─── Material for this task ───

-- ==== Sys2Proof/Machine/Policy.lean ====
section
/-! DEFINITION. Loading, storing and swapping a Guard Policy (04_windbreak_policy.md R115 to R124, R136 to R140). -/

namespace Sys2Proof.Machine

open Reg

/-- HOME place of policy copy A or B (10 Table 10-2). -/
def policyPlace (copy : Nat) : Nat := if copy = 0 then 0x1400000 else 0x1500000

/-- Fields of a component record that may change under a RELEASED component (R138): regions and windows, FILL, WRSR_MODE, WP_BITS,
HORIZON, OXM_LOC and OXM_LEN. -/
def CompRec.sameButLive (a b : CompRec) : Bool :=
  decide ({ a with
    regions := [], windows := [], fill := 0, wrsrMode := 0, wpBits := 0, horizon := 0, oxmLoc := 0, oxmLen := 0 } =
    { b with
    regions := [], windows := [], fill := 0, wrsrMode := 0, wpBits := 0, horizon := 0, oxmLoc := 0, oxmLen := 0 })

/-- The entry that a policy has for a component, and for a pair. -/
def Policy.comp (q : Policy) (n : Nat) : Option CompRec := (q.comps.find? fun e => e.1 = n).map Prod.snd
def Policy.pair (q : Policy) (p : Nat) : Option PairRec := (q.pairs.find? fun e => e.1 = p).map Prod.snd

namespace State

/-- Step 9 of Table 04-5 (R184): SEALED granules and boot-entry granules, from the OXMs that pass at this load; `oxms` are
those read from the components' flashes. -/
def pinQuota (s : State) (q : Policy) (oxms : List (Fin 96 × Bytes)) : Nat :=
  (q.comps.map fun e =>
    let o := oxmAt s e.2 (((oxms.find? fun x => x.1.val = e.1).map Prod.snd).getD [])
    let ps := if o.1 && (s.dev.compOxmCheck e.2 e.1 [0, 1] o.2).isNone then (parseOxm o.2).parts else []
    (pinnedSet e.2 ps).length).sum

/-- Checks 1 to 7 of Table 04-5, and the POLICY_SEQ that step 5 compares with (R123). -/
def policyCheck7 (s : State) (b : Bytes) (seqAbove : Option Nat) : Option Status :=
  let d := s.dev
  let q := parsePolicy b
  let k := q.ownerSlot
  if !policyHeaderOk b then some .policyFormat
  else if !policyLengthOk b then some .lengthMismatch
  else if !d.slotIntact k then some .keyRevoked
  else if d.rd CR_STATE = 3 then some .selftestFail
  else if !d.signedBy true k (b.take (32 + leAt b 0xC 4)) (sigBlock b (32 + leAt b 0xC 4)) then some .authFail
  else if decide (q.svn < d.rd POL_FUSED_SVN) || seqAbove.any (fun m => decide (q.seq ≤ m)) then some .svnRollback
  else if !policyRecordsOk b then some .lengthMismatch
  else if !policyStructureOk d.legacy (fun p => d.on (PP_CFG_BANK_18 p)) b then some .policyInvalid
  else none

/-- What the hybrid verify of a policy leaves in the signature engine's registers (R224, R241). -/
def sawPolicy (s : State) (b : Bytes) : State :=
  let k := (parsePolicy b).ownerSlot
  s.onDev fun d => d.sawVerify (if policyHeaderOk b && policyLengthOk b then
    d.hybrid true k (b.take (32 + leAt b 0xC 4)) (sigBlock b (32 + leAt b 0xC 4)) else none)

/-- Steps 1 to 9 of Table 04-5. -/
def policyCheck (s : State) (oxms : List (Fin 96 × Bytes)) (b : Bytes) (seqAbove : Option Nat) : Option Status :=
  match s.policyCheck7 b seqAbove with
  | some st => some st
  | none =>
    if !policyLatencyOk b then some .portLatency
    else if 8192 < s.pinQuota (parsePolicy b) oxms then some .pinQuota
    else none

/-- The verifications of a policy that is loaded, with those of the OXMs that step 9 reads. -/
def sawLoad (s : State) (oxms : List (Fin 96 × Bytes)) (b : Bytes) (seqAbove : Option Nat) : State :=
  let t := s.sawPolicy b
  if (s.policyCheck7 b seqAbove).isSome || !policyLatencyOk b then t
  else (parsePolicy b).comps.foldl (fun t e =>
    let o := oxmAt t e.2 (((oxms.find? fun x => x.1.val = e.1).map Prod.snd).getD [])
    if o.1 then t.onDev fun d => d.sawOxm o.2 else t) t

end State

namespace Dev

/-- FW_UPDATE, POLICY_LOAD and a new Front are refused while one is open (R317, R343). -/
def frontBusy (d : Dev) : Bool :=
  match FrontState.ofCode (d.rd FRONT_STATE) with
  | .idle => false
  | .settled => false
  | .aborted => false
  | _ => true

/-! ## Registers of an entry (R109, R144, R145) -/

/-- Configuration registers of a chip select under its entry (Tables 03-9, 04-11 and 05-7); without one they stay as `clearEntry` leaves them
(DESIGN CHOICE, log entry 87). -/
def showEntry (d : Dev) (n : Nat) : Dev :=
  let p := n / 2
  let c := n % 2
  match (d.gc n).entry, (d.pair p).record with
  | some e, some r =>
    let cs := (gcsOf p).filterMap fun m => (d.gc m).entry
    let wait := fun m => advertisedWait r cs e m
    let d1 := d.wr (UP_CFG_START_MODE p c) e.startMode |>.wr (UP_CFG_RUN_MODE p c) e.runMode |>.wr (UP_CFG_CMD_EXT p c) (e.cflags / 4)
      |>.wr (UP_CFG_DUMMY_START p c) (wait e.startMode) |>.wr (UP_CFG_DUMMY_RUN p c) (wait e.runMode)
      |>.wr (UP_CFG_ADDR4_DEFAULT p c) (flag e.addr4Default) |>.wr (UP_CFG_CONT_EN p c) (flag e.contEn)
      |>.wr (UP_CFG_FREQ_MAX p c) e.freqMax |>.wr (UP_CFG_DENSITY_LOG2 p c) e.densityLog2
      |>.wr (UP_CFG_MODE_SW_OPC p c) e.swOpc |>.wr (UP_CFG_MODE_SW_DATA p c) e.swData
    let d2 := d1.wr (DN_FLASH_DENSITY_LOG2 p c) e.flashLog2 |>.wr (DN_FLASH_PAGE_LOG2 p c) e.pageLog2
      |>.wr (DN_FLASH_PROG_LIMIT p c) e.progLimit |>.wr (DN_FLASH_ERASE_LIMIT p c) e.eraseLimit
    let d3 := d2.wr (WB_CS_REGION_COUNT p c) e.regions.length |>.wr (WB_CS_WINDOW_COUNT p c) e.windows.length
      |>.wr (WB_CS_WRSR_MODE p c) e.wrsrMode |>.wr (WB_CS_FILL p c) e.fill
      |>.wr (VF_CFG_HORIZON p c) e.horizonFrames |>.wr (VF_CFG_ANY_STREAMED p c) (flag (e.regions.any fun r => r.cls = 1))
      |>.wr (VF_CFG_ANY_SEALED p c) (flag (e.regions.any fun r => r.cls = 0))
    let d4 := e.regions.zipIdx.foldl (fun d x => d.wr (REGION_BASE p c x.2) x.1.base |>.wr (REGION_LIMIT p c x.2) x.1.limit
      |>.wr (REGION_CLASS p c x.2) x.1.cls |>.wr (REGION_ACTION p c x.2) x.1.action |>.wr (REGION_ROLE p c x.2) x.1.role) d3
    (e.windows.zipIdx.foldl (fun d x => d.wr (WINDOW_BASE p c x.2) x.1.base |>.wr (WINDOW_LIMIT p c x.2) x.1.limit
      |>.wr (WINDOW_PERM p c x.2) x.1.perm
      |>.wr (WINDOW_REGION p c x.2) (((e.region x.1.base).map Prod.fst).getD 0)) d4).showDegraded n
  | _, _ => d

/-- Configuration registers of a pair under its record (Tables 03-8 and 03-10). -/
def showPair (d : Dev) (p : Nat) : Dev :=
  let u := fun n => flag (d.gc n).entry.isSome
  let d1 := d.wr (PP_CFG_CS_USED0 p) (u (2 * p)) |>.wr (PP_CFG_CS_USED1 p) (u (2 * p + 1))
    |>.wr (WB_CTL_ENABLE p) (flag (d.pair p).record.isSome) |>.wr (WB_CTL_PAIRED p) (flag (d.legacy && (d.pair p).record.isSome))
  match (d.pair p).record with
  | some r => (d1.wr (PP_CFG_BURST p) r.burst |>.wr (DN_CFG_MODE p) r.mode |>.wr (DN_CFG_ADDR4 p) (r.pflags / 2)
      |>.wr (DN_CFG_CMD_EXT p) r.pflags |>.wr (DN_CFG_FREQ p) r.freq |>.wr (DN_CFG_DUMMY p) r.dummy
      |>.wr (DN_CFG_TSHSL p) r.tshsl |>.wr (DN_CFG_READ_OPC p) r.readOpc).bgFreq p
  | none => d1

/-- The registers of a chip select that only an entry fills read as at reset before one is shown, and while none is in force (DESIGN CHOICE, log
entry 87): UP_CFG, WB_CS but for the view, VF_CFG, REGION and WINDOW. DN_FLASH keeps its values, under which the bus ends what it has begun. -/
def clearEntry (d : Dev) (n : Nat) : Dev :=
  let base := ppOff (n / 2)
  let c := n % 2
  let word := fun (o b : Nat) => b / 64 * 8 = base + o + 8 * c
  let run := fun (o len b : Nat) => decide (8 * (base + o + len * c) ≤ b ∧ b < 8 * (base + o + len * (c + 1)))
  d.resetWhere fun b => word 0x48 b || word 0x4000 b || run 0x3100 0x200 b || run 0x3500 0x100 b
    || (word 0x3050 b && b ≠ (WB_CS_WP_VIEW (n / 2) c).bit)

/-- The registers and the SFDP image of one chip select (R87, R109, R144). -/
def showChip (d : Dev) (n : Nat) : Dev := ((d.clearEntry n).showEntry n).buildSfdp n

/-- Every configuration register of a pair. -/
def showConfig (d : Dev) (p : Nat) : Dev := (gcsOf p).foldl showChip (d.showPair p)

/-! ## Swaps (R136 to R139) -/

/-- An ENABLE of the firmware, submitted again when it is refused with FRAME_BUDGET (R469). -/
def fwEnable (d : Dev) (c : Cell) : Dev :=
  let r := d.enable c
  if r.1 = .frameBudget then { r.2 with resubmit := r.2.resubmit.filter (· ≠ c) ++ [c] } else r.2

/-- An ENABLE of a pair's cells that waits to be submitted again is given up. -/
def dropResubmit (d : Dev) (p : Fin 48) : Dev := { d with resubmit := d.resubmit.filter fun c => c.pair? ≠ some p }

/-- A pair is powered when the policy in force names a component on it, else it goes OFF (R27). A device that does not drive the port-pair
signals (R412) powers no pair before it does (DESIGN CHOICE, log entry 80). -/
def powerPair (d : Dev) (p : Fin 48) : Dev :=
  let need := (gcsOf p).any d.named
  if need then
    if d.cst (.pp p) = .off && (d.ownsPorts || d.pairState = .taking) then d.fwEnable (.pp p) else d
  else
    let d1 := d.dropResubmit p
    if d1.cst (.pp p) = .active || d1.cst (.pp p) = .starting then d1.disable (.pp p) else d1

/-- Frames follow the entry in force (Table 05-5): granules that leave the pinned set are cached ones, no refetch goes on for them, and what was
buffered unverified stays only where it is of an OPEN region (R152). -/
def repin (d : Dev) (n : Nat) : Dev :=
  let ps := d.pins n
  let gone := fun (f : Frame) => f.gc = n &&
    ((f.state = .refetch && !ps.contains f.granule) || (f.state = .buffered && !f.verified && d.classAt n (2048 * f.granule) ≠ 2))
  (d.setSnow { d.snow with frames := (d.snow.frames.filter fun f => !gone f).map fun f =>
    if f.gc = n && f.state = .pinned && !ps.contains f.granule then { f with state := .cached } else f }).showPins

───

# Work instruction
In the data above, find the line with "R109, R144). -/" and the line with "if r.1 = .frameBudget". Retype both, plus every line between them, exactly.

# Task result
/-- The registers and the SFDP image of one chip select (R87, R109, R144). -/
def showChip (d : Dev) (n : Nat) : Dev := ((d.clearEntry n).showEntry n).buildSfdp n

/-- Every configuration register of a pair. -/
def showConfig (d : Dev) (p : Nat) : Dev := (gcsOf p).foldl showChip (d.showPair p)

/-! ## Swaps (R136 to R139) -/

/-- An ENABLE of the firmware, submitted again when it is refused with FRAME_BUDGET (R469). -/
def fwEnable (d : Dev) (c : Cell) : Dev :=
  let r := d.enable c
  if r.1 = .frameBudget then { r.2 with resubmit := r.2.resubmit.filter (· ≠ c) ++ [c] } else r.2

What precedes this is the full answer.